We propose that the methylation of 12 with MeI in basic solution involves SN2 attack of the nucleophilic arsenic species on the electrophilic methyl iodide with concurrent formation of the arsenic–oxygen double bond, which also oxidized trivalent arsenic to the pentavalent species 8. The reaction resembles a Michaelis–Arbuzov reaction of trivalent phosphorus esters with alkyl halides to form pentavalent phosphonate esters. Analogous conversion of trivalent to pentavalent organoarsenicals with alkyl halides has been noted.18

The antibiotic properties of the chemically synthesized AST 1 (cAST, a mixture of the D/L-enantiomers) were characterized and compared with those of biogenic AST7,9 (bAST, the L-enantiomer) and semisynthesized AST10 (sAST, a mixture of the D/L-enantiomers). Approximately twice as much cAST or sAST was required to inhibit growth (Fig. 1) and GS activity (Table 1) of Escherichia coli as bAST, consistent with the L-enantiomer of b-AST as the active species.9 ArsN1, the bacterial enzyme that confers AST resistance, catalyzes transfer of the acetyl group of acetyl coenzyme A (AcCoA) to the amine group of 1, generating acetyl-AST (AcAST, 13; Scheme 5).

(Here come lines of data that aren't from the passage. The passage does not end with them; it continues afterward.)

-- ==== Sys2Proof/Certificates/Slice0/Obligations.lean ====
section
/-! DEFINITION. The statements about the part, each with the rules of the manual it rests on. -/

open Sys2Proof Sys2Proof.Machine

/-! ### The queue of commands, and the end of an event -/

/-- With c at the front of the queue and rest behind it, the step is exec of c on the state whose queue is rest; with
an empty queue the step answers the same state (the model's choice, log 3). (95_what_each_step_holds.md) -/
def Obligations.StepRunsFrontCommand : Prop :=
  (∀ s c rest, s.pending = c :: rest → step s = exec c { s with pending := rest })
    ∧ (∀ s, s.pending = [] → step s = .next s)

/-- For every command c and state s, exec answers a next state, whose queue of waiting commands is that of s: no
command stops the part with a fault or a refusal. (95_what_each_step_holds.md, R8) -/
def Obligations.EveryCommandAnswersAndKeepsQueue : Prop :=
  ∀ (c : Instr) (s : State), ∃ t, exec c s = .next t ∧ t.pending = s.pending

/-- Settling, the end of an event (the model's choice of when an idle transmitter begins, log 14), changes only the
ports, the transfer record, the three lane queues and the lane frame in transmission. At each port the receive state,
the receiver, the held frames and the drop count stay. Of the immediate queue, the request queue and the notice queue
at most the head leaves. A port whose transmitter is busy stays as it is; at an idle one at most one frame begins: a
CREDIT RESET, a CREDIT, which takes one pending credit of its class, the head of the control send queue, which leaves
it and adds one to the outstanding control count, or a bulk frame, which adds one to the outstanding bulk count. A
transfer record stays present or absent; but for the mark that its grant has begun it stays, or its complete block
leaves and is counted, or with no block the head of its queue leaves, an UPDATE being counted, or with no block and an
empty queue a block begins at its cursor. (R110, R149, R179) -/
def Obligations.EventEndBeginsTransmissionsOnly : Prop :=
  ∀ s : State,
    let begins := fun (p x : PortState) => x = p ∨ (p.tx = none ∧ x.tx.isSome = true
      ∧ (x = { p with tx := x.tx }
        ∨ (0 < p.pendingControl ∧ x = { p with tx := x.tx, pendingControl := p.pendingControl - 1 })
        ∨ (0 < p.pendingBulk ∧ x = { p with tx := x.tx, pendingBulk := p.pendingBulk - 1 })
        ∨ (∃ e rest, p.send = e :: rest
          ∧ x = { p with tx := x.tx, send := rest, outstandingControl := p.outstandingControl + 1 })
        ∨ x = { p with tx := x.tx, outstandingBulk := p.outstandingBulk + 1 }))
    let offers := fun (t u : TransferRecord) => (t.grantBegun = true → u.grantBegun = true)
      ∧ (u = { t with grantBegun := u.grantBegun }
        ∨ (∃ b, t.block = some b ∧ b.complete = true ∧ u = { t with
            grantBegun := u.grantBegun, block := none, wordsSent := min 65535 (t.wordsSent + b.values.length) })
        ∨ (∃ m rest, t.block = none ∧ t.queue = m :: rest ∧ u = { t with
            grantBegun := u.grantBegun, queue := rest
            updatesSent := match m with | .update _ _ _ => min 65535 (t.updatesSent + 1) | _ => t.updatesSent })
        ∨ (∃ r, t.block = none ∧ t.queue = [] ∧ t.ranges[t.cursorRange]? = some r ∧ u = { t with
            grantBegun := u.grantBegun, block := some ⟨r.table, r.first + t.cursorOffset, [], false⟩ }))
    ∃ x1 x2 transfer immediate requests notices laneTx,
    s.settle = { s with x1, x2, transfer, immediate, requests, notices, laneTx }
      ∧ SameReceiver s.x1 x1 ∧ SameReceiver s.x2 x2
      ∧ begins s.x1 x1 ∧ begins s.x2 x2
      ∧ (immediate = s.immediate ∨ immediate = s.immediate.tail)
      ∧ (requests = s.requests ∨ requests = s.requests.tail)
      ∧ (notices = s.notices ∨ notices = s.notices.tail)
      ∧ transfer.isSome = s.transfer.isSome
      ∧ (∀ t u, s.transfer = some t → transfer = some u → offers t u)

/-- Where the request queue is a run of requests whose replies are ready, then a request e whose reply is not, then
any others, answering makes the reply of e ready with the kind code and tag of e, and leaves the other requests and
every other field as they were. Where every reply is ready, answering changes nothing. (R178) -/
def Obligations.ReplyGoesToRequestInService : Prop :=
  (∀ (s : State) pre e post st f,
      s.requests = pre ++ e :: post → (∀ x ∈ pre, ∃ r, x.progress = .ready r) → (∀ r, e.progress ≠ .ready r) →
      s.answer st f =
        { s with
          requests :=
            pre ++ { e with progress := .ready { kind := e.kind, tag := e.tag, status := st, fields := f } } :: post })
    ∧ (∀ (s : State) st f, (∀ x ∈ s.requests, ∃ r, x.progress = .ready r) → s.answer st f = s)

/-! ### Power-on and the store clear -/

/-- POWER_ON_RESET with the pins at these levels answers a state in INIT: the strap code LSEL0 + 2 LSEL1, installation
code 0, the default timings, no table, cycle 0, empty lists, checkpoint-valid false, no close, rollback, pass, vote,
join, receive or transfer record, the scrub unit and fault unit at their power-on values with the default masks, both
ports CLOSED and empty, empty lane queues and drop counts 0, the HEALTHY pin low. The words of the store and the queue
of commands are not touched. While the store is granted to the store clear in INIT, STORE_CLEAR_WRITE writes 0 with
fresh check bits at its next address and goes on to the next; nothing else changes, so no fault is recorded. After the
last address the part is in CONFIG with the arbiter free, both ports DRAINING and the pace counter started, and the
transmitters may begin. Outside INIT the command has no effect (the model's choice, log 2). (R182, R71, R84, R89,
R114, R117, R164, R175, R181, R187, R5, R115) -/
def Obligations.PowerOnResetThenStoreClear : Prop :=
  (∀ (lsel0 lsel1 : Bool) (s : State), ∃ t, exec (.powerOnReset lsel0 lsel1) s = .next t
     ∧ t.strap.toNat = lsel0.toNat + 2 * lsel1.toNat
     ∧ t.part = .init ∧ t.installation = 0 ∧ t.timings = ⟨500, 250, 1000, 16, 99, 0⟩
     ∧ t.store = s.store ∧ t.clearNext = 0 ∧ t.storeGrant = .storeClear
     ∧ t.waiting = ⟨false, false, false, false, false, false⟩
     ∧ t.loss = ⟨.idle, .idle, .idle, .idle, .idle, .idle⟩
     ∧ t.tables = [] ∧ t.establish = none ∧ t.fullCopy = none
     ∧ t.cycle = 0 ∧ t.changeList = [] ∧ t.wide = false ∧ t.checkpointValid = false ∧ t.lostList = []
     ∧ t.close = none ∧ t.rollback = none
     ∧ t.scrubCursor = 0 ∧ t.scrubPasses = 0 ∧ t.scrubLag = 0 ∧ t.pace = none
     ∧ t.verify = none ∧ t.kept = [] ∧ t.autoCount = 0
     ∧ t.slotX1 = none ∧ t.slotX2 = none ∧ t.vote = none ∧ t.lastVoted = 0
     ∧ t.confirmed = false ∧ t.healthyPin = false
     ∧ (∀ l, t.standings.get l =
         { standing := if t.ownLane = some l then .excluded else .unknown, activeFrom := none, source := none })
     ∧ t.join = none ∧ t.receive = none ∧ t.transfer = none
     ∧ (∀ p, t.port p = ⟨.closed, false, [], [], 0, 0, 0, 0, [], 0, none⟩)
     ∧ t.laneInside = false ∧ t.requests = [] ∧ t.immediate = [] ∧ t.notices = []
     ∧ t.noticeDrops = 0 ∧ t.replyDrops = 0 ∧ t.laneTx = none
     ∧ t.counters = List.replicate 16 0 ∧ t.log = [] ∧ t.overrun = 0 ∧ t.first = none
     ∧ (∀ k : FaultKind, t.masks[k.number]? =
         some ([FaultKind.wordCorrected, .workingWordRestored, .checkpointWordRestored, .wordCleared, .linkFrameError,
           .staleNotice, .laneFrameError].contains k))
     ∧ t.pending = s.pending)
    ∧ (∀ s : State, s.part = .init → s.storeGrant = .storeClear → s.clearNext + 1 < 65536 →
      exec .storeClearWrite s = .next { s with store := s.store.set s.clearNext ⟨0, 0⟩, clearNext := s.clearNext + 1 })
    ∧ (∀ s : State, s.part = .init → s.storeGrant = .storeClear → s.clearNext = 65535 →
      exec .storeClearWrite s = .next
        ({ s with
          store := s.store.set 65535 ⟨0, 0⟩, clearNext := 0, storeGrant := .free, part := .config
          pace := some (s.timings.prescale * (s.timings.period + 1))
          x1 := s.x1.drain, x2 := s.x2.drain }).settle)
    ∧ (∀ s : State, s.part ≠ .init → exec .storeClearWrite s = .next s)

/-! ### The lane port -/

/-- A busy lane transmitter begins nothing. An idle one begins the head of the immediate queue; with none there, the
reply of the oldest request if it is ready; else the head of the notice queue; and the frame begun leaves its queue.
LANE_TRANSMIT_END leaves the transmitter idle, and the next frame begins with the end of the event (the model's
choice, log 14); on an idle transmitter it has no effect (the model's choice, log 2). LANE_START_BYTE takes the
receiver inside a frame. Inside a frame, a length field below 2 or above 1026 and an idle gap each return it to
hunting and record LANE FRAME ERROR with reason FORMAT, the part's cycle number and no other field, and queue no
reply. While it hunts, both have no effect (the model's choice, log 2). (R179, R178, R176, R166) -/
def Obligations.LanePortSendsInOrderAndHunts : Prop :=
  (∀ s : State, s.laneTx.isSome = true → s.kickLane = s)
    ∧ (∀ (s : State) (r : Reply) (rest : List Reply), s.laneTx = none → s.immediate = r :: rest →
      s.kickLane = { s with immediate := rest, laneTx := some ⟨.reply r, (LaneOut.reply r).bytes⟩ })
    ∧ (∀ (s : State) (e : RequestEntry) (rest : List RequestEntry) (r : Reply), s.laneTx = none → s.immediate = [] → s.requests = e :: rest → e.progress = .ready r →
      s.kickLane = { s with requests := rest, laneTx := some ⟨.reply r, (LaneOut.reply r).bytes⟩ })
    ∧ (∀ (s : State) (n : Notice) (rest : List Notice), s.laneTx = none → s.immediate = [] →
      (∀ (e : RequestEntry) (more : List RequestEntry), s.requests = e :: more → ∀ r, e.progress ≠ .ready r) → s.notices = n :: rest →
      s.kickLane = { s with notices := rest, laneTx := some ⟨.notice n, (LaneOut.notice n).bytes⟩ })
    ∧ (∀ s : State, s.laneTx.isSome = true → exec .laneTransmitEnd s = .next ({ s with laneTx := none }).settle)
    ∧ (∀ s : State, s.laneTx = none → exec .laneTransmitEnd s = .next s)
    ∧ (∀ s : State, exec .laneStartByte s = .next { s with laneInside := true })
    ∧ (∀ s : State, s.laneInside = true →
      exec .laneIdleGap s = .next (({ s with laneInside := false }).logFault
        (⟨.laneFrameError, s.cycle, none, none, none, none, some .format, none⟩ : FaultEntry)).settle)
    ∧ (∀ (s : State) (n : BitVec 16), s.laneInside = true → n.toNat < 2 ∨ 1026 < n.toNat →
      exec (.laneLengthFieldBad n) s = .next (({ s with laneInside := false }).logFault
        (⟨.laneFrameError, s.cycle, none, none, none, none, some .format, none⟩ : FaultEntry)).settle)
    ∧ (∀ s : State, s.laneInside = false →
      exec .laneIdleGap s = .next s ∧ ∀ n, exec (.laneLengthFieldBad n) s = .next s)

/-- A frame that completes inside the receiver returns it to hunting. With a wrong CRC-16 it records LANE FRAME ERROR,
reason CRC. A good LANE RESET outside INIT is taken at once, whatever its body. A kind code that names no request, and
one whose body parses as request r, is appended to the request queue where that holds fewer than 4 requests, and is
else answered QUEUE FULL at once; a named kind whose body cannot be parsed is answered MALFORMED at once. An immediate
reply has the frame's kind code and tag, its status and no fields: with fewer than 4 in the immediate queue it is
appended there; with 4 the frame gets no reply, and the reply drop count goes up by 1, from 65535 no further. (R176,
R177, R179, R192) -/
def Obligations.LaneFrameDealtWithInOrder : Prop :=
  ∀ (s : State) (kind tag : Byte) (body : List Byte) (crc : BitVec 16),
    s.laneInside = true → body.length ≤ 1024 →
    (crc ≠ crc16 (laneCovered kind tag body) →
      exec (.laneFrameReceived kind tag body crc) s = .next (({ s with laneInside := false }).logFault
        (⟨.laneFrameError, s.cycle, none, none, none, none, some .crc, none⟩ : FaultEntry)).settle)
    ∧ (crc = crc16 (laneCovered kind tag body) →
      (kind = 0x09 → s.part ≠ .init →
        exec (.laneFrameReceived kind tag body crc) s = exec (.laneReset (some tag)) { s with laneInside := false })
      ∧ ((kind = 0 ∨ 0x15 < kind.toNat) → s.requests.length < 4 →
        exec (.laneFrameReceived kind tag body crc) s = .next
          ({ s with laneInside := false, requests := s.requests ++ [(⟨kind, tag, .unknown, .waiting⟩ : RequestEntry)] }).settle)
      ∧ (∀ r, (kind = 0x09 → s.part = .init) → kind ≠ 0 → kind.toNat ≤ 0x15 → parseRequest kind body = some r →
        s.requests.length < 4 →
        exec (.laneFrameReceived kind tag body crc) s = .next
          ({ s with laneInside := false, requests := s.requests ++ [(⟨kind, tag, r, .waiting⟩ : RequestEntry)] }).settle)
      ∧ ((kind = 0x09 → s.part = .init) → (kind ≠ 0 ∧ kind.toNat ≤ 0x15 → (parseRequest kind body).isSome = true) →
        4 ≤ s.requests.length →
        exec (.laneFrameReceived kind tag body crc) s = .next
          (({ s with laneInside := false }).answerAtOnce kind tag .queueFull).settle)
      ∧ ((kind = 0x09 → s.part = .init) → kind ≠ 0 → kind.toNat ≤ 0x15 → parseRequest kind body = none →
        exec (.laneFrameReceived kind tag body crc) s = .next
          (({ s with laneInside := false }).answerAtOnce kind tag .malformed).settle))
    ∧ ∀ (u : State) (status : Status),
      (u.immediate.length < 4 → u.answerAtOnce kind tag status =
        { u with immediate := u.immediate ++ [(⟨kind, tag, status, .none⟩ : Reply)] })
      ∧ (4 ≤ u.immediate.length →
        u.answerAtOnce kind tag status = { u with replyDrops := min 65535 (u.replyDrops + 1) })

Purified PpArsN1 (ArsN1 from Pseudomonas putida KT2440) nearly completely converted bAST to an arsenic species predicted to be AcAST, while only 50% of racemic cAST or sAST were converted to the putative species and the other half was unmodified (Fig. 2), consistent with only the L-enantiomer being the substrate of ArsN1, as predicted from L-AST-bound ArsN1 crystal structures.9


image file: d1ra06770b-f1.tif
Fig. 1 AST inhibits growth of E. coli. Cells were cultured in M9 medium in the absence or presence of the indicated concentrations of D/L-cAST, D/L-sAST, L-bAST, L-AST. Growth was estimated from the A600nm after 16 h. Data are the mean ± SE (n = 3).
Table 1 Inhibition of E. coli glutamine synthetase by AST
AST Ki (μM)
Chemically synthesized (D/L-cAST) 0.75 ± 0.20
Semisynthetic (D/L-sAST) 0.65 ± 0.20
Biogenic (L-bAST) 0.30 ± 0.10



image file: d1ra06770b-s5.tif
Scheme 5 Enzymatic acetylation of cAST to L-AcAST 13 and chemical deacetylation of 13 to L-AST.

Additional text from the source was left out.